Entries taken from a collection:
----

/-- COMPT is the one body that writes T_FINE, and writes a result of ct (R274 42_compensation.md). -/
theorem comptBody_fineOk : (comptBody s : Flow π).FineOk := by
  rcases Bool.eq_false_or_eq_true s.status.calValid with hc | hc
  · have hf := plainFine_inRange s.cal s.raw.t
    rw [comptBody_eq hc]
    simpa only [Flow.FineOk, State.FineOk, toInt_ofInt_fine hf] using hf
  · rw [comptBody, needCal_unavailable hc]
    exact hs

theorem comppBody_fineOk : (comppBody s : Flow π).FineOk := by
  refine needCal_fineOk hs (needTfine_fineOk hs ?_)
  split <;> exact hs

theorem comphBody_fineOk : (comphBody s : Flow π).FineOk := needCal_fineOk hs (needTfine_fineOk hs hs)

theorem compStep_fineOk (p : CompPt) : (compStep p s).FineOk := by
  cases p
  exacts [andThen_goto_fineOk (comptBody_fineOk hs), andThen_goto_fineOk (comppBody_fineOk hs), comphBody_fineOk hs]

theorem aggclrBody_fineOk (n : BitVec 16) : (aggclrBody n s : Flow π).FineOk := by
  unfold aggclrBody
  split <;> exact hs

theorem aggaccBody_fineOk : (aggaccBody s : Flow π).FineOk := by
  unfold aggaccBody
  split <;> exact hs

theorem aggfinBody_fineOk : (aggfinBody s : Flow π).FineOk := by
  unfold aggfinBody
  split
  · exact hs
  · split <;> exact hs

theorem runStart_fineOk : (runStart s).FineOk := by
  unfold runStart
  dsimp only
  split
  · exact hs
  · split <;> exact hs

theorem loadWait_fineOk (k : WaitFor) (ms : BitVec 16) : (loadWait k ms s).FineOk := abortPoint_fineOk hs hs

end

/-! ### The commands -/

section

variable {π : Type} {s t : State} {here : π → Point} {after : State → State} {f : Flow π}

theorem takeError_fineOk {r : Bool} {e : ErrCode} {a : Byte} {k : Option BusKind} (h : s.FineOk) :
    (takeError r e a k s).FineOk := by
  rwa [State.FineOk, takeError_res]

theorem enterLoop_fineOk (i : Nat) (h : s.FineOk) : (enterLoop i s).FineOk := by
  unfold enterLoop
  split <;> exact h

variable (hs : s.FineOk)
include hs

theorem finish_fineOk (h : f.FineOk) (e : finish here s f = .next t) : t.FineOk := by
  rcases finish_next e with ⟨p, s', rfl, rfl⟩ | ⟨s', rfl, rfl⟩ | ⟨_, _, _, s', rfl, rfl⟩ | ⟨rfl, rfl⟩
  exacts [h, h, takeError_fineOk h, hs]

theorem finishInRun_fineOk (h : f.FineOk) (e : finishInRun here after s f = .next t)
    (ha : ∀ s' : State, s'.FineOk → (after s').FineOk) : t.FineOk := by
  rcases finishInRun_next e with ⟨p, s', rfl, rfl⟩ | ⟨s', rfl, rfl⟩ | ⟨_, _, _, s', rfl, rfl⟩ | ⟨rfl, rfl⟩
  exacts [h, ha s' h, takeError_fineOk h, hs]

theorem finishSample_fineOk {own : ErrCode} (h : f.FineOk) (e : finishSample own here after s f = .next t)
    (ha : ∀ s' : State, s'.FineOk → (after s').FineOk) : t.FineOk := by
  rcases finishSample_next e with
    ⟨p, s', rfl, rfl⟩ | ⟨s', rfl, rfl⟩ | ⟨a, k, s', rfl, rfl⟩ | ⟨_, _, _, s', rfl, -, rfl⟩ | ⟨rfl, rfl⟩
  exacts [h, ha s' h, h, takeError_fineOk h, hs]

theorem runStep_fineOk {p : RunPt} (e : runStep p s = .next t) : t.FineOk := by
  cases p <;> simp only [runStep] at e
  case aggClr => exact finishInRun_fineOk hs (aggclrBody_fineOk hs _) e fun _ => enterLoop_fineOk 0
  case aggAcc => exact finishInRun_fineOk hs (aggaccBody_fineOk hs) e fun _ => id
  case aggFin => exact finishInRun_fineOk hs (aggfinBody_fineOk hs) e fun _ => id
  case delayLoad | settleLoad | final1Load | final2Load =>
    exact finishInRun_fineOk hs (loadWait_fineOk hs ..) e fun _ => id
  case sampleEnd => cases e; exact enterLoop_fineOk _ hs
  all_goals cases e; exact hs

theorem execRun_fineOk (e : execRun s = .next t) : t.FineOk := by
  rcases unlessOffering_next e with ⟨-, rfl⟩ | ⟨-, e⟩
  · exact hs
  cases hp : s.hid.pos.point <;> simp only [hp] at e
  case noCommand => cases e
  case start => exact finishInRun_fineOk hs (runStart_fineOk hs) e fun _ => id
  case run => exact runStep_fineOk hs e
  case cal p => exact finishInRun_fineOk hs (calStep_fineOk hs p) e fun _ => id
  case os p => exact finishInRun_fineOk hs (osStep_fineOk hs p) e fun _ => id
  case htr p => exact finishInRun_fineOk hs (htrStep_fineOk hs p) e fun _ => id
  case trig p => exact finishInRun_fineOk hs (trigStep_fineOk hs _ p) e fun _ => id
  case raw p => exact finishSample_fineOk hs (rawStep_fineOk hs p) e fun _ => id
  case comp p => exact finishSample_fineOk hs (compStep_fineOk hs p) e fun _ => id
  case wait k p =>
    cases k
    case command => cases e
    all_goals exact finishInRun_fineOk hs (waitStep_fineOk hs p) e fun _ => id

end

theorem reset_fineOk : State.reset.FineOk := by
  unfold State.FineOk
  decide

/-- Every command's step keeps T_FINE in its range. -/
theorem exec_fineOk {i : Instr} {s t : State} (hs : s.FineOk) (e : exec i s = .next t) : t.FineOk := by
  have held {o : Result} (e : unlessOffering s o = .next t) (h : o = .next t → t.FineOk) : t.FineOk := by
    rcases unlessOffering_next e with ⟨-, rfl⟩ | ⟨-, e⟩
    exacts [hs, h e]
  cases i
  case sreset =>
    cases hp : s.hid.pos.point <;> simp only [exec, execSreset, hp] at e <;> cases e
    exact reset_fineOk
  case run => exact execRun_fineOk hs e
  all_goals
    refine held e fun e => ?_
    cases hp : s.hid.pos.point <;> simp only [hp] at e <;> try cases e
  case nop.start | abort.start | gwcode.start | wait.start | loadcal.start | trig.start => exact hs
  case wait.wait k p =>
    cases k
    case command => exact finish_fineOk hs (waitStep_fineOk hs p) e
    all_goals cases e
  case loadcal.cal p => exact finish_fineOk hs (calStep_fineOk hs p) e
  case cfgos.start | cfgos.os => exact finish_fineOk hs (osStep_fineOk hs _) e
  case cfghtr.start | cfghtr.htr => exact finish_fineOk hs (htrStep_fineOk hs _) e
  case trig.trig p => exact finish_fineOk hs (trigStep_fineOk hs _ p) e
  case readraw.start | readraw.raw => exact finish_fineOk hs (rawStep_fineOk hs _) e
  case compall.start | compall.comp => exact finish_fineOk hs (compStep_fineOk hs _) e
  case rhcode.start => exact finish_fineOk hs (rhcodeBody_fineOk hs _) e
  case compt.start => exact finish_fineOk hs (comptBody_fineOk hs) e
  case compp.start => exact finish_fineOk hs (comppBody_fineOk hs) e
  case comph.start => exact finish_fineOk hs (comphBody_fineOk hs) e
  case aggclr.start => exact finish_fineOk hs (aggclrBody_fineOk hs _) e
  case aggacc.start => exact finish_fineOk hs (aggaccBody_fineOk hs) e
  case aggfin.start => exact finish_fineOk hs (aggfinBody_fineOk hs) e

/-! ### The other agents -/

/-- No host access touches the results. -/
theorem hostStep_res (a : HostAccess) (s : State) : (hostStep a s).res = s.res := by
  unfold hostStep
  dsimp only
  split
  next c w _ _ =>
    unfold hostWrite
    split
    · rcases writeCmd_cases w s with ⟨-, -, e⟩ | ⟨-, -, e⟩ | ⟨-, -, e⟩ | ⟨-, -, e⟩ <;> rw [e] <;> rfl
    · split
      · rfl
      · cases c
        case status => rw [csrWrite_status, writeStatus_eq]
        all_goals rfl
  all_goals rfl

theorem busStep_res (n : Nat) (r : BusResp) (s : State) : (busStep n r s).res = s.res := by
  rcases busStep_cases n r s with ⟨q, -, -, -, e⟩ | e <;> rw [e]

theorem tickStep_res (s : State) : (tickStep s).res = s.res := by
  rcases tickStep_cases s with e | ⟨k, p, -, -, e⟩ | ⟨p, -, -, e⟩ <;> rw [e] <;> rfl

theorem sinkStep_res (s : State) : (sinkStep s).res = s.res := by
  rcases sinkStep_cases s with ⟨r, -, e⟩ | ⟨-, e⟩ <;> rw [e]

/-- Every step keeps T_FINE in its range: of all events only an engine step writes it, and the reset procedure. -/
theorem step_fineOk {s t : State} (hs : s.FineOk) (e : step s = .next t) : t.FineOk := by
  have kept (h : t.res = s.res) : t.FineOk := by rwa [State.FineOk, h]
  rw [step_eq] at e
  cases he : nextEvent s <;> rw [he, eventStep] at e
  case engine =>
    rcases engineTurn_next e with ⟨-, rfl⟩ | ⟨-, i, -, e⟩
    · exact hs
    · exact exec_fineOk (s := s.takeEvent) hs e
  case powerOn => cases e; exact reset_fineOk
  case host a => cases e; exact kept (hostStep_res a _)
  case bus n r => cases e; exact kept (busStep_res n r _)
  case tick => cases e; exact kept (tickStep_res _)
  case sinkAccept => cases e; exact kept (sinkStep_res _)

/-- Settles O43: the range holds at reset, and every step keeps it. -/
theorem tfineStaysInRange : Obligations.TfineStaysInRange := ⟨reset_fineOk, fun _ _ => step_fineOk⟩

end Sys2Proof.Machine
end

section
/-! PROOFS. STATUS.FSM changes only by the transitions of the table (O57). -/

namespace Sys2Proof.Machine

/-! ### The step that ends a body -/

section

variable {s t : State}

theorem abortPoint_goto_ne_done {π : Type} {p : π} {u : State} : abortPoint s (.goto p u) ≠ .done t := by
  rcases abortPoint_cases s (Flow.goto p u) with ⟨-, h⟩ | ⟨-, h⟩ <;> rw [h] <;> nofun

/-- A wait ends at its loop head, with DLY_CNT counted down. -/
theorem waitStep_done {p : WaitPt} (e : waitStep p s = .done t) : p = .top ∧ s.hid.dlyCnt = 0 := by
  rcases waitStep_cases p s with ⟨hp, hd, -⟩ | ⟨-, -, -, h⟩ | ⟨-, -, -, h⟩ | ⟨-, h⟩
  · exact ⟨hp, hd⟩
  all_goals rw [h] at e; cases e

/-- A trigger ends with the use of the answer to its forced-mode write. -/
theorem trigStep_done {b : BitVec 16} {p : TrigPt} (e : trigStep b p s = .done t) :
    p = .wroteForce ∧ ∃ r, s.hid.bus = .answered r .ok := by
  cases p <;> simp only [trigStep] at e
  case clear => cases e
  case readMode | writeSleep | writeForce => exact absurd e abortPoint_goto_ne_done
  case gotMode =>
    rcases onRead_cases s _ _ with ⟨r, bs, -, h⟩ | ⟨r, k, -, h⟩ | h <;> rw [h] at e
    · unfold trigDecide at e
      split at e
      · cases e
      · split at e <;> cases e
    · cases k <;> cases e
    · cases e
  case wroteSleep =>
    rcases onWrite_cases s _ _ with ⟨r, -, h⟩ | ⟨r, k, -, h⟩ | h <;> rw [h] at e <;> cases e
  case poll w => cases hw : waitStep w s <;> rw [hw] at e <;> cases e
  case wroteForce =>
    rcases onWrite_cases s _ _ with ⟨r, hb, -⟩ | ⟨r, k, -, h⟩ | h
    · exact ⟨rfl, r, hb⟩
    all_goals rw [h] at e; cases e

/-- A reading ends with the use of its bytes. -/
theorem rawStep_done {p : RawPt} (e : rawStep p s = .done t) :
    p = .got ∧ ∃ r b, s.hid.bus = .answered r (.bytes b) := by
  cases p <;> simp only [rawStep] at e
  case read => exact absurd e abortPoint_goto_ne_done
  case got =>
    rcases onRead_cases s _ _ with ⟨r, b, hb, -⟩ | ⟨r, k, -, h⟩ | h
    · exact ⟨rfl, r, b, hb⟩
    all_goals rw [h] at e; cases e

----

EXERCISE AIM – Only a number is expected here: the tally of lines above that contain "wroteForce". Please write nothing more.

FINISHED TASK – 2